::: Records to use

-- ==== Sys2Proof/Machine/Table.lean ====
section
/-!
DEFINITION. Operation Descriptors, the builders, the table with its uniqueness check, the exposed table, and
construction: 40_dispatch.md R170 to R172 and R178, 60_exceptions.md R491, 10_state.md R60,
70_reset_and_hazards.md R530.
-/

namespace Sys2Proof.Machine

/-- An Operation Descriptor (R170). It captures no state: `cost`, `render` and `execute` are functions of the state at
the call, and read their operand bytes there. `execute` runs the whole instruction, its own fetch included, from a
state whose pc is at the opcode. -/
structure Descriptor where
  pattern : Byte
  length  : Nat
  cost    : State → Nat
  render  : State → String
  execute : State → Result

/-- The instruction of opcode `op` with the operand bytes after pc, as `execute` fetches them: after the opcode (R94,
R129). -/
def operandInstr (op : Byte) (s : State) : Instr :=
  decodePrimary op (s.answer [.read s.pc] (s.pc + 1)) (s.answer [.read s.pc, .read (s.pc + 1)] (s.pc + 2))

/-- The same as a query reads them, at pc+1 and pc+2 as they are at the query (R140, R178). -/
def queriedInstr (op : Byte) (s : State) : Instr :=
  decodePrimary op (s.peek (s.pc + 1)) (s.answer [.read (s.pc + 1)] (s.pc + 2))

/-- The primary descriptor of an opcode byte (R170, R173). For 0xCB the current cost reads the byte at pc+1 (R178). -/
def descriptor (op : Byte) : Descriptor :=
  { pattern := op
    length := (decodePrimary op 0 0).length
    cost := fun s => costNow (queriedInstr op s) s
    render := fun s => renderInstr (queriedInstr op s) s.pc
    execute := fun s => exec (operandInstr op s) s }

/-- The sub-descriptor of a CB sub-opcode (R177). -/
def cbDescriptor (sub : Byte) : Descriptor :=
  { pattern := sub
    length := (decodeCb sub).length
    cost := fun s => costNow (decodeCb sub) s
    render := fun s => renderInstr (decodeCb sub) s.pc
    execute := fun s => exec (decodeCb sub) s }

/-! ## The builders (R171): the opcode bytes each emits, in the order of its list -/

/-- Builder 1: jumps, branches, calls, returns and restarts (41_control_flow.md). -/
def builder1 : List Byte :=
  [0x18, 0x20, 0x28, 0x30, 0x38, 0xC0, 0xC2, 0xC3, 0xC4, 0xC7, 0xC8, 0xC9, 0xCA, 0xCC, 0xCD, 0xCF] ++
  [0xD0, 0xD2, 0xD4, 0xD7, 0xD8, 0xD9, 0xDA, 0xDC, 0xDF, 0xE7, 0xE9, 0xEF, 0xF7, 0xFF]

/-- Builder 2: compare (42_compare_xor.md). -/
def builder2 : List Byte :=
  [0xB8, 0xB9, 0xBA, 0xBB, 0xBC, 0xBD, 0xBE, 0xBF, 0xFE]

/-- Builder 3: exclusive-or (42_compare_xor.md). -/
def builder3 : List Byte :=
  [0xA8, 0xA9, 0xAA, 0xAB, 0xAC, 0xAD, 0xAE, 0xAF, 0xEE]

/-- Builder 4: other 8-bit arithmetic and logic (43_alu8.md). -/
def builder4 : List Byte :=
  [0x04, 0x05, 0x0C, 0x0D, 0x14, 0x15, 0x1C, 0x1D, 0x24, 0x25, 0x27, 0x2C, 0x2D, 0x2F, 0x34, 0x35] ++
  [0x37, 0x3C, 0x3D, 0x3F, 0x80, 0x81, 0x82, 0x83, 0x84, 0x85, 0x86, 0x87, 0x88, 0x89, 0x8A, 0x8B] ++
  [0x8C, 0x8D, 0x8E, 0x8F, 0x90, 0x91, 0x92, 0x93, 0x94, 0x95, 0x96, 0x97, 0x98, 0x99, 0x9A, 0x9B] ++
  [0x9C, 0x9D, 0x9E, 0x9F, 0xA0, 0xA1, 0xA2, 0xA3, 0xA4, 0xA5, 0xA6, 0xA7, 0xB0, 0xB1, 0xB2, 0xB3] ++
  [0xB4, 0xB5, 0xB6, 0xB7, 0xC6, 0xCE, 0xD6, 0xDE, 0xE6, 0xF6]

/-- Builder 5: accumulator rotates and the CB prefix (44_rotate_shift_bit.md). -/
def builder5 : List Byte :=
  [0x07, 0x0F, 0x17, 0x1F, 0xCB]

/-- Builder 6: loads, stores and the stack (45_load_store.md). -/
def builder6 : List Byte :=
  [0x01, 0x02, 0x06, 0x08, 0x0A, 0x0E, 0x11, 0x12, 0x16, 0x1A, 0x1E, 0x21, 0x22, 0x26, 0x2A, 0x2E] ++
  [0x31, 0x32, 0x36, 0x3A, 0x3E, 0x40, 0x41, 0x42, 0x43, 0x44, 0x45, 0x46, 0x47, 0x48, 0x49, 0x4A] ++
  [0x4B, 0x4C, 0x4D, 0x4E, 0x4F, 0x50, 0x51, 0x52, 0x53, 0x54, 0x55, 0x56, 0x57, 0x58, 0x59, 0x5A] ++
  [0x5B, 0x5C, 0x5D, 0x5E, 0x5F, 0x60, 0x61, 0x62, 0x63, 0x64, 0x65, 0x66, 0x67, 0x68, 0x69, 0x6A] ++
  [0x6B, 0x6C, 0x6D, 0x6E, 0x6F, 0x70, 0x71, 0x72, 0x73, 0x74, 0x75, 0x77, 0x78, 0x79, 0x7A, 0x7B] ++
  [0x7C, 0x7D, 0x7E, 0x7F, 0xC1, 0xC5, 0xD1, 0xD5, 0xE0, 0xE1, 0xE2, 0xE5, 0xEA, 0xF0, 0xF1, 0xF2] ++
  [0xF5, 0xF9, 0xFA]

/-- Builder 7: 16-bit arithmetic (46_alu16.md). -/
def builder7 : List Byte :=
  [0x03, 0x09, 0x0B, 0x13, 0x19, 0x1B, 0x23, 0x29, 0x2B, 0x33, 0x39, 0x3B, 0xE8, 0xF8]

/-- Builder 8: system (47_system.md). -/
def builder8 : List Byte :=
  [0x00, 0x10, 0x76, 0xF3, 0xFB]

/-- The bytes the builders emit, concatenated in the order of R171. Under `SOURCE_ONLY` only builders 1 to 3 run, and
they emit the source-tier rows alone (R133). -/
def patterns : OpcodeSet → List Byte
  | .full => builder1 ++ builder2 ++ builder3 ++ builder4 ++ builder5 ++ builder6 ++ builder7 ++ builder8
  | .sourceOnly => (builder1 ++ builder2 ++ builder3).filter sourceBytes.contains

/-- The bytes of the CB sub-table: all 256 under `FULL` (R131); `SOURCE_ONLY` has no prefix (R133). -/
def cbPatterns : OpcodeSet → List Byte
  | .full => (List.range 256).map (BitVec.ofNat 8)
  | .sourceOnly => []

/-! ## The table and its construction -/

/-- The construction-time error (R491): the byte claimed twice, 0xCB00 + s for the CB sub-table. -/
inductive ConstructionError where
  | tableConstruction (pattern : Nat)
deriving DecidableEq, Repr

/-- An Operation Table: descriptors found by their pattern. -/
abbrev Table := List Descriptor

/-- `T[op]`. -/
def Table.find (t : Table) (op : Byte) : Option Descriptor := List.find? (fun d => d.pattern == op) t

/-- `build` (R172): each descriptor is added unless its byte is already claimed. `base` is 0 for the primary table and
0xCB00 for the CB sub-table (R491). -/
def build (base : Nat) : List Descriptor → Table → Except ConstructionError Table
  | [], t => .ok t
  | d :: ds, t =>
    match Table.find t d.pattern with
    | some _ => .error (.tableConstruction (base + d.pattern.toNat))
    | none => build base ds (d :: t)

/-- The primary table of an `OPCODE_SET` (R172). -/
def primaryTable (set : OpcodeSet) : Except ConstructionError Table := build 0 ((patterns set).map descriptor) []

/-- The CB sub-table of an `OPCODE_SET` (R172, R177). -/
def cbTable (set : OpcodeSet) : Except ConstructionError Table :=
  build 0xCB00 ((cbPatterns set).map cbDescriptor) []

/-- `lookup(op)` (R178): the descriptor of a byte, none where the set has none. A query has no effect on state. -/
def lookup (set : OpcodeSet) (op : Byte) : Option Descriptor :=
  match primaryTable set with
  | .ok t => Table.find t op
  | .error _ => none

/-! ## Construction -/

/-- The values drawn at construction for what `POWER_ON` leaves unspecified (R60, R62). -/
structure Drawn where
  a  : Byte
  b  : Byte
  c  : Byte
  d  : Byte
  e  : Byte
  h  : Byte
  l  : Byte
  sp : Word
  fZ : Bool
  fN : Bool
  fH : Bool
  fC : Bool
deriving DecidableEq, Repr

/-- The values `State.reset` names (DESIGN CHOICE, log 1). -/
def Drawn.zero : Drawn :=
  { a := 0, b := 0, c := 0, d := 0, e := 0, h := 0, l := 0, sp := 0, fZ := false, fN := false, fH := false
    fC := false }

/-- The state of a newly constructed core under `POWER_ON` (R60, R530): pc = 0x0000, IME = EI_PENDING = 0, memory
`MEM_INIT`, everything else drawn and not specified. -/
def powerOn (cfg : Config) (v : Drawn) (memInit : Memory) : State :=
  { a := v.a, b := v.b, c := v.c, d := v.d, e := v.e, h := v.h, l := v.l
    pc := 0x0000, sp := v.sp
    fZ := v.fZ, fN := v.fN, fH := v.fH, fC := v.fC
    ime := false, eiPending := false
    mem := memInit, history := [], specified := Specified.none, config := cfg, cost := 0, accesses := [] }

/-- The state of a newly constructed core under `POST_BOOT_DMG` (R60). -/
def postBootDmg (cfg : Config) (memInit : Memory) : State :=
  { a := 0x01, b := 0x00, c := 0x13, d := 0x00, e := 0xD8, h := 0x01, l := 0x4D
    pc := 0x0100, sp := 0xFFFE
    fZ := true, fN := false, fH := true, fC := true
    ime := false, eiPending := false
    mem := memInit, history := [], specified := Specified.all, config := cfg, cost := 0, accesses := [] }

/-- The initial state of a reset profile (R60). -/
def initialState (profile : ResetProfile) (cfg : Config) (v : Drawn) (memInit : Memory) : State :=
  match profile with
  | .powerOn => powerOn cfg v memInit
  | .postBootDmg => postBootDmg cfg memInit

/-- Construction (R530): the tables are built and checked, and if a check fails no core exists. -/
def construct (profile : ResetProfile) (cfg : Config) (v : Drawn) (memInit : Memory) :
    Except ConstructionError State :=
  match primaryTable cfg.opcodeSet with
  | .error e => .error e
  | .ok _ =>
    match cbTable cfg.opcodeSet with
    | .error e => .error e
    | .ok _ => .ok (initialState profile cfg v memInit)

end Sys2Proof.Machine
end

::::::

**Your assignment:**
Reproduce the lines above, beginning at the line with "0xCB00 for the CB sub-table (R491). -/" and stopping after the line with "build 0xCB00 ((cbPatterns", exactly as they are.

**Exercise result:**
0xCB00 for the CB sub-table (R491). -/
def build (base : Nat) : List Descriptor → Table → Except ConstructionError Table
  | [], t => .ok t
  | d :: ds, t =>
    match Table.find t d.pattern with
    | some _ => .error (.tableConstruction (base + d.pattern.toNat))
    | none => build base ds (d :: t)

/-- The primary table of an `OPCODE_SET` (R172). -/
def primaryTable (set : OpcodeSet) : Except ConstructionError Table := build 0 ((patterns set).map descriptor) []

/-- The CB sub-table of an `OPCODE_SET` (R172, R177). -/
def cbTable (set : OpcodeSet) : Except ConstructionError Table :=
  build 0xCB00 ((cbPatterns set).map cbDescriptor) []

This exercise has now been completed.